Both tools prevent unnecessary graph construction during evaluation.

A Complete Example

The following example shows a full forward and backward computation.

import torch
from torch import nn

torch.manual_seed(0)

model = nn.Sequential(
    nn.Linear(4, 8),
    nn.ReLU(),
    nn.Linear(8, 1),
)

X = torch.randn(10, 4)
y = torch.randn(10, 1)

pred = model(X)
loss = ((pred - y) ** 2).mean()

print(loss)
print(loss.grad_fn)

model.zero_grad()
loss.backward()

for name, param in model.named_parameters():
    print(name, param.shape, param.grad.shape)

The forward pass constructs the graph. The loss is the final scalar node. The backward pass traverses the graph in reverse and fills the gradients of the model parameters.

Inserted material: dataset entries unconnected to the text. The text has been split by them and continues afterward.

-- ==== Sys2Proof/Laws/Frame.lean ====
section
/-! SUPPORT. Frames: which registers an operation may change, and how frames compose. -/

namespace Sys2Proof.Machine

theorem OnlyRegs.refl (s : State) : OnlyRegs s s [] := ⟨rfl, fun _ _ => rfl⟩

theorem OnlyRegs.mono {s t : State} {as bs : List Nat} (h : OnlyRegs s t as) (k : ∀ a, a ∈ as → a ∈ bs) : OnlyRegs s t bs :=
  ⟨h.1, fun a m => h.2 a (fun b hb => m b (k b hb))⟩

theorem OnlyRegs.trans {s t r : State} {as bs : List Nat} (h : OnlyRegs s t as) (k : OnlyRegs t r bs) : OnlyRegs s r (as ++ bs) := by
  refine ⟨?_, fun a m => ?_⟩
  · rw [k.1, h.1]
  · rw [k.2 a (fun b hb => m b (List.mem_append_right _ hb)), h.2 a (fun b hb => m b (List.mem_append_left _ hb))]

theorem OnlyRegs.setWord (s : State) (a : Nat) (w : Word) : OnlyRegs s (s.setWord a w) [a] :=
  ⟨rfl, fun b m => by rw [State.word_setWord, if_neg (m a (List.mem_singleton.2 rfl))]⟩

theorem OnlyRegs.wr (s : State) (u : UnitNo) (f : Fld) (v i j : Nat) : OnlyRegs s (s.wr u f v i j) [fldAddr u f i j] :=
  OnlyRegs.setWord _ _ _

theorem OnlyRegs.inc (s : State) (u : UnitNo) (f : Fld) (i j n : Nat) : OnlyRegs s (s.inc u f i j n) [fldAddr u f i j] :=
  OnlyRegs.setWord _ _ _

theorem OnlyRegs.sat (s : State) (u : UnitNo) (f : Fld) (i j n : Nat) : OnlyRegs s (s.sat u f i j n) [fldAddr u f i j] :=
  OnlyRegs.setWord _ _ _

theorem OnlyRegs.orBit (s : State) (u : UnitNo) (f : Fld) (b i j : Nat) : OnlyRegs s (s.orBit u f b i j) [fldAddr u f i j] :=
  OnlyRegs.setWord _ _ _

theorem OnlyRegs.clrBit (s : State) (u : UnitNo) (f : Fld) (b i j : Nat) : OnlyRegs s (s.clrBit u f b i j) [fldAddr u f i j] :=
  OnlyRegs.setWord _ _ _

/-- A frame may be used along a list that is longer. -/
theorem OnlyRegs.wrIn {s t : State} {as : List Nat} (h : OnlyRegs s t as) (u : UnitNo) (f : Fld) (v i j : Nat)
    (m : fldAddr u f i j ∈ as) : OnlyRegs s (t.wr u f v i j) as :=
  (h.trans (OnlyRegs.wr t u f v i j)).mono (fun a k => by
    rcases List.mem_append.1 k with k | k
    · exact k
    · rw [List.mem_singleton.1 k]; exact m)

theorem OnlyRegs.incIn {s t : State} {as : List Nat} (h : OnlyRegs s t as) (u : UnitNo) (f : Fld) (i j n : Nat)
    (m : fldAddr u f i j ∈ as) : OnlyRegs s (t.inc u f i j n) as := h.wrIn _ _ _ _ _ m

theorem OnlyRegs.satIn {s t : State} {as : List Nat} (h : OnlyRegs s t as) (u : UnitNo) (f : Fld) (i j n : Nat)
    (m : fldAddr u f i j ∈ as) : OnlyRegs s (t.sat u f i j n) as := h.wrIn _ _ _ _ _ m

theorem OnlyRegs.toIrq {s t : State} {as : List Nat} (h : OnlyRegs s t as) : OnlyIrq s t as :=
  ⟨by rw [h.1], fun a m => h.2 a (fun b hb => m b (List.mem_append_left _ hb))⟩

theorem OnlyIrq.refl (s : State) : OnlyIrq s s [] := (OnlyRegs.refl s).toIrq

theorem OnlyIrq.mono {s t : State} {as bs : List Nat} (h : OnlyIrq s t as) (k : ∀ a, a ∈ as → a ∈ bs) : OnlyIrq s t bs :=
  ⟨h.1, fun a m => h.2 a (fun b hb => m b (by
    rcases List.mem_append.1 hb with hb | hb
    · exact List.mem_append_left _ (k b hb)
    · exact List.mem_append_right _ hb))⟩

theorem OnlyIrq.trans {s t r : State} {as bs : List Nat} (h : OnlyIrq s t as) (k : OnlyIrq t r bs) : OnlyIrq s r (as ++ bs) := by
  refine ⟨?_, fun a m => ?_⟩
  · rw [k.1, h.1]
  · rw [k.2 a (fun b hb => m b (by
      rcases List.mem_append.1 hb with hb | hb
      · exact List.mem_append_left _ (List.mem_append_right _ hb)
      · exact List.mem_append_right _ hb)), h.2 a (fun b hb => m b (by
      rcases List.mem_append.1 hb with hb | hb
      · exact List.mem_append_left _ (List.mem_append_left _ hb)
      · exact List.mem_append_right _ hb))]

theorem OnlyIrq.wrIn {s t : State} {as : List Nat} (h : OnlyIrq s t as) (u : UnitNo) (f : Fld) (v i j : Nat)
    (m : fldAddr u f i j ∈ as) : OnlyIrq s (t.wr u f v i j) as :=
  (h.trans (OnlyRegs.wr t u f v i j).toIrq).mono (fun a k => by
    rcases List.mem_append.1 k with k | k
    · exact k
    · rw [List.mem_singleton.1 k]; exact m)

theorem OnlyIrq.pba (s : State) (u : UnitNo) (f : Fld) (v i j : Nat) (h : fldAddr u f i j ∈ pbaAddrs) :
    OnlyIrq s (s.wr u f v i j) [] :=
  ⟨rfl, fun a m => (OnlyRegs.wr s u f v i j).2 a (fun b hb => m b (by rw [List.mem_singleton.1 hb]; exact h))⟩

/-- A signalled vector 32 of a function leaves nothing but a message or its pending bit. -/
theorem OnlyIrq.signal (s : State) (f : Nat) (h : f < 5) : OnlyIrq s (s.signal f 32) [] := by
  unfold State.signal
  split
  · exact OnlyIrq.refl s
  · split
    · exact ⟨rfl, fun _ _ => rfl⟩
    · unfold State.orBit
      exact OnlyIrq.pba s _ _ _ _ _ (List.mem_map.2 ⟨f, List.mem_range.2 h, rfl⟩)

theorem OnlyIrq.ite {s t r : State} {as : List Nat} {p : Prop} [Decidable p] (h : OnlyIrq s t as) (k : OnlyIrq s r as) :
    OnlyIrq s (if p then t else r) as := by
  split <;> assumption

theorem OnlyIrq.step {s t r : State} {as : List Nat} (h : OnlyIrq s t as) (k : OnlyIrq t r []) : OnlyIrq s r as := by
  have := h.trans k
  rwa [List.append_nil] at this

/-- What `withIrq` adds to a changed state. -/
theorem OnlyIrq.withIrq_tail (s : State) (run : State → State) : OnlyIrq (run s) (s.withIrq run) [] := by
  unfold State.withIrq
  have e : ∀ (l : List Nat) (t : State), (∀ f ∈ l, f < 5) →
      OnlyIrq t (l.foldl (fun t f => if !s.irq (uFn f) && t.irq (uFn f) then t.signal f 32 else t) t) [] := by
    intro l
    induction l with
    | nil => exact fun t _ => OnlyIrq.refl t
    | cons f l ih =>
      intro t m
      refine OnlyIrq.step ?_ (ih _ (fun g hg => m g (List.mem_cons_of_mem _ hg)))
      exact OnlyIrq.ite (OnlyIrq.signal _ _ (m f (List.mem_cons_self))) (OnlyIrq.refl _)
  exact OnlyIrq.step (OnlyIrq.ite (OnlyIrq.signal _ 0 (by decide)) (OnlyIrq.refl _)) (e _ _ (by decide))

/-- What `withIrq` adds to a change. -/
theorem OnlyIrq.withIrq {s : State} {run : State → State} {as : List Nat} (h : OnlyIrq s (run s) as) : OnlyIrq s (s.withIrq run) as :=
  h.step (OnlyIrq.withIrq_tail s run)

theorem OnlyIrq.event (s : State) (u : UnitNo) : OnlyIrq s (s.event u) [fldAddr u F.unit_STATUS_EVENT 0 0] :=
  OnlyIrq.withIrq (OnlyRegs.wr s u F.unit_STATUS_EVENT 1 0 0).toIrq

theorem OnlyIrq.eventIn {s t : State} {as : List Nat} (h : OnlyIrq s t as) (u : UnitNo)
    (m : fldAddr u F.unit_STATUS_EVENT 0 0 ∈ as) : OnlyIrq s (t.event u) as :=
  (h.trans (OnlyIrq.event t u)).mono (fun a k => by
    rcases List.mem_append.1 k with k | k
    · exact k
    · rw [List.mem_singleton.1 k]; exact m)

/-- A register outside a frame. -/
theorem OnlyIrq.word {s t : State} {as : List Nat} (h : OnlyIrq s t as) (a : Nat)
    (m : (as ++ pbaAddrs).all (fun b => decide (canonAddr a ≠ canonAddr b)) = true) : t.word a = s.word a :=
  h.2 a (fun b hb => by simpa using List.all_eq_true.1 m b hb)

theorem OnlyIrq.rd {s t : State} {as : List Nat} (h : OnlyIrq s t as) (u : UnitNo) (f : Fld) (i j : Nat)
    (m : (as ++ pbaAddrs).all (fun b => decide (canonAddr (fldAddr u f i j) ≠ canonAddr b)) = true) :
    t.rd u f i j = s.rd u f i j := by
  unfold State.rd
  rw [h.word _ m]

theorem OnlyRegs.rd {s t : State} {as : List Nat} (h : OnlyRegs s t as) (u : UnitNo) (f : Fld) (i j : Nat)
    (m : as.all (fun b => decide (canonAddr (fldAddr u f i j) ≠ canonAddr b)) = true) : t.rd u f i j = s.rd u f i j := by
  unfold State.rd
  rw [h.2 _ (fun b hb => by simpa using List.all_eq_true.1 m b hb)]

/-- The event bit of a unit after an event. -/
theorem State.event_flag (s : State) (u : UnitNo) (h : (pbaAddrs).all (fun b => decide (canonAddr (fldAddr u F.unit_STATUS_EVENT 0 0) ≠ canonAddr b)) = true) :
    (s.event u).rd u F.unit_STATUS_EVENT = 1 := by
  unfold State.event
  rw [(OnlyIrq.withIrq_tail s _).rd _ _ _ _ h, State.rd_wr_self _ _ _ _ _ _ (by decide)]
  rfl

/-- A register of a unit that is no PCIe function holds no pending bits. -/
theorem pba_apart {a : Nat} {f : Found} (h : findReg a = some f) (k : kindOf f.unit ≠ .fn) :
    ∀ b ∈ pbaAddrs, canonAddr a ≠ canonAddr b := by
  intro b hb e
  have hb' : canonAddr b = b ∧ ¬ (0x40300000 ≤ b ∧ b < 0x403D0000) ∧
      (match findReg b with | some f => decide (kindOf f.unit = .fn) | none => true) = true := by
    have : pbaAddrs.all (fun b => decide (canonAddr b = b ∧ ¬ (0x40300000 ≤ b ∧ b < 0x403D0000)) &&
      (match findReg b with | some f => decide (kindOf f.unit = .fn) | none => true)) = true := by decide
    have := List.all_eq_true.1 this b hb
    rw [Bool.and_eq_true, decide_eq_true_eq] at this
    exact ⟨this.1.1, this.1.2, this.2⟩
  obtain ⟨h1, h2, h3⟩ := hb'
  rw [h1] at e
  unfold canonAddr at e
  split at e
  · dsimp only at e
    split at e
    · exact h2 (by omega)
    · exact h2 (by omega)
  · subst e
    rw [h] at h3
    exact k (by simpa using h3)

/-- A detector that fires sets its fault bit and sends its report (R318, R401). -/
theorem State.fireInj_eq (s : State) (u : UnitNo) (d : Nat) (x : Detail) (inj : Bool) :
    s.fireInj u d x inj = { s.orBit u F.unit_FAULT d with
      reports := joinReport ⟨u, d, 1, x.access, x.master, x.addr, x.syndrome, s.wcNs, inj⟩ s.reports } := by
  unfold State.fireInj
  dsimp only
  unfold State.wcNs
  rw [State.orBit_clk, State.orBit_reports]

theorem State.fire_eq (s : State) (u : UnitNo) (d : Nat) (x : Detail) :
    s.fire u d x = { s.orBit u F.unit_FAULT d with
      reports := joinReport ⟨u, d, 1, x.access, x.master, x.addr, x.syndrome, s.wcNs, false⟩ s.reports } :=
  State.fireInj_eq s u d x false

/-- A detector without an injection, evaluated on its condition. -/
theorem State.check_unarmed (s : State) (u : UnitNo) (d : Nat) (c : Bool) (x : Detail) (h : s.armed u d = false) :
    s.check u d c x = if c then s.fire u d x else s := by
  unfold State.check
  rw [h, if_neg (by simp)]

/-- A detector that fires changes its fault bits and the waiting reports, nothing else. -/
theorem OnlyRegs.fireInj (s : State) (u : UnitNo) (d : Nat) (x : Detail) (inj : Bool) :
    OnlyRegs { s with reports := joinReport ⟨u, d, 1, x.access, x.master, x.addr, x.syndrome, s.wcNs, inj⟩ s.reports }
      (s.fireInj u d x inj) [fldAddr u F.unit_FAULT 0 0] := by
  rw [State.fireInj_eq]
  generalize joinReport _ _ = r
  refine ⟨rfl, fun b hb => ?_⟩
  have := (OnlyRegs.orBit s u F.unit_FAULT d 0 0).2 b hb
  unfold State.word at this ⊢
  exact this

theorem OnlyRegs.fire (s : State) (u : UnitNo) (d : Nat) (x : Detail) :
    OnlyRegs { s with reports := joinReport ⟨u, d, 1, x.access, x.master, x.addr, x.syndrome, s.wcNs, false⟩ s.reports }
      (s.fire u d x) [fldAddr u F.unit_FAULT 0 0] := OnlyRegs.fireInj s u d x false

end Sys2Proof.Machine
end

The important point is that the user does not manually construct the graph. The graph is created by ordinary tensor operations.

Common Errors

A common error is trying to call backward() on a tensor that has no gradient graph:

x = torch.tensor(2.0)
y = x ** 2
y.backward()

This fails because x does not require gradients, so y also does not require gradients.

Correct version:

x = torch.tensor(2.0, requires_grad=True)
y = x ** 2
y.backward()

Another common error is forgetting to clear accumulated gradients:

loss.backward()
optimizer.step()

PyTorch accumulates gradients by default. Therefore a training loop should usually include:

optimizer.zero_grad()
loss.backward()
optimizer.step()

A third common error is accidentally detaching a tensor that should remain differentiable:

h = model.encoder(x)
h = h.detach()
y = model.decoder(h)

In this code, the decoder can receive gradients, but the encoder cannot receive gradients from y. This may be intentional, but it often happens by mistake.

Summary

A computational graph records how tensors are produced from other tensors. In PyTorch, the graph is built dynamically during the forward computation. If tensors require gradients, PyTorch records the operations needed to compute derivatives later.

The forward pass evaluates the graph from inputs to outputs. The backward pass traverses the graph in reverse and applies the chain rule. Model parameters are leaf tensors, and their gradients are stored after backward().

Understanding computational graphs makes PyTorch behavior predictable. It explains requires_grad, grad_fn, detach, no_grad, gradient accumulation, and the memory difference between training and inference.